Собственные сочинения Ницше были откровенно тяжеловесными и схоластичными. Он был искусным гармонистом и контрапунктистом, но его музыкальным идеям не хватало жизни. В самые простые песни он вводил резкие и надуманные модуляции. Музыка Рихарда Штрауса, который называет себя его учеником и черпал вдохновение в его «Так говорил Заратустра», привела бы его в восторг. Штраус совершил невероятный трюк, написав произведение в двух тональностях одновременно. Подобное начинание вызвало бы живой интерес Ницше.

Тем не менее его музыка не была лишь плодом кабинетных занятий и правил, и у нас есть свидетельства того, что он часто вдохновлялся на сочинительство вспышками сильных эмоций. По пути на франко-прусскую войну он написал патриотическую песню, слова и музыку, прямо в поезде. Он назвал ее «Прощай! Я должен идти!» и переложил для мужского хора a capella. Стоило бы послушать, как немецкий männerchor с его высокими, «пивными» тенорами и тяжеловесными басами поет это любопытное произведение. Безусловно, более гротескной музыки смертный человек еще не переносил на бумагу.

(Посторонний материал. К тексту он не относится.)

/-- Who asked for a KRD or KWR that is outstanding: the slice's own transfer, its peer, a rewrite (R559, R563), or the reading of a
copy of the keep system area at a takeover (R547, R572). -/
inductive KeepWho where
  | own | peer | rewrite | sys (second : Bool)
deriving DecidableEq, Repr

/-- An outstanding KRD or KWR, in command order: who, logical block of the stack, the record of a write. -/
structure KeepOp where
  who : KeepWho
  blk : Nat
  write : Option KeepRec
deriving DecidableEq, Repr

/-- The manager's map of a stack's keep pool (R557, R562, R563): physical blocks that have left the default map, writes
per physical block, reserve blocks that came back, the next reserve block never used, weighted ages in 1/65,536 h of the
blocks written, and whether KEEP_LOW was sent. -/
structure KeepPool where
  map : Tab Nat
  counts : Tab Nat
  back : List Nat
  next : Nat
  age : Tab Nat
  low : Bool
deriving DecidableEq, Repr

/-- The pool at first use. -/
def KeepPool.init : KeepPool := { map := [], counts := [], back := [], next := 3211264, age := [], low := false }

/-- A slice: SLC, CCH, LVN and MED state beyond the registers. -/
structure Slice where
  clock : Nat
  waits : List SWait
  tiles : List Stage
  /-- activations per row (R551) -/
  acts : Tab Nat
  /-- peer that has taken over (R545) -/
  acting : Bool
  /-- this slice issues REF for its channel (R549, R550) -/
  refreshing : Bool
  refPos : Nat
  /-- package time of the last REF notice (R547) -/
  lastRef : DWord
  armed : Bool
  waitMgr : Bool
  refHalf : Bool
  hotSent : Bool
  /-- retired rows: bank × 2^20 + row to spare row (R555) -/
  remap : Tab Nat
  /-- the row being retired; rows that wait for their retirement; a peer has acknowledged -/
  remapping : Option PeerRow
  heldRows : List PeerRow
  acked : Bool
  scrubAddr : Nat
  /-- corrected lines per row in this scrub pass (R554) -/
  rowCe : Tab Nat
  spareLow : Bool
  keep : Option KeepX
  keepOps : List KeepOp
  /-- the first copy of the keep system area could not be read (R572) -/
  sysBad : Bool
  lvnRecs : List LvnRec
  lvnQueue : List (Flit × List (BitVec 12 × BitVec 4))
  batches : List LvnBatch
deriving DecidableEq, Repr

/-- A slice with nothing held. -/
def Slice.init : Slice :=
  { clock := 0, waits := [], tiles := [], acts := [], acting := false, refreshing := false, refPos := 0, lastRef := 0,
    armed := false, waitMgr := false, refHalf := false, hotSent := false, remap := [], remapping := none, heldRows := [],
    acked := false, scrubAddr := 0, rowCe := [], spareLow := false, keep := none, keepOps := [], sysBad := false, lvnRecs := [], lvnQueue := [], batches := [] }

/-- A staged ring index update (R613, R616): ring, whose it is, which index, value. -/
structure RingUpd where
  ring : Nat
  host : Bool
  prod : Bool
  val : Word
deriving DecidableEq, Repr

/-- A MSG ring's state at the doorbell unit (R623–R625). A receive ring keeps it while disabled, so that each entry of
its peer is kept once. -/
structure MsgRing where
  ring : Nat
  peer : Nat × Nat
  credits : Nat
  /-- send: index of the next entry to send; receive: index after the last entry kept -/
  next : Word
  /-- send: the peer was lost; receive: no entry received yet -/
  stopped : Bool
deriving DecidableEq, Repr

Много было написано различными комментаторами о странном очаровании прозаического стиля Ницше. Он, несомненно, был мастером немецкого языка, но это мастерство не было врожденным. Подобно Спенсеру, он в начале жизни предпринял сознательное усилие, чтобы обрести легкость и силу в письме. Его успех был гораздо значительнее, чем у Спенсера. К концу — например, в «Антихристе» — он достиг степени мощного и убедительного высказывания, почти сравнимого с Хаксли. Но его стиль никогда не демонстрировал той удивительной ясности, абсолютной уверенности и неизбежности, которые делают «Светские проповеди» столь потрясающе впечатляющими. Ницше всегда был ближе к Карлейлю, чем к Аддисону. «Его стиль, — говорит автор в Athenæum, — это сноп искр, которые разлетаются, как фейерверк, по всему небу».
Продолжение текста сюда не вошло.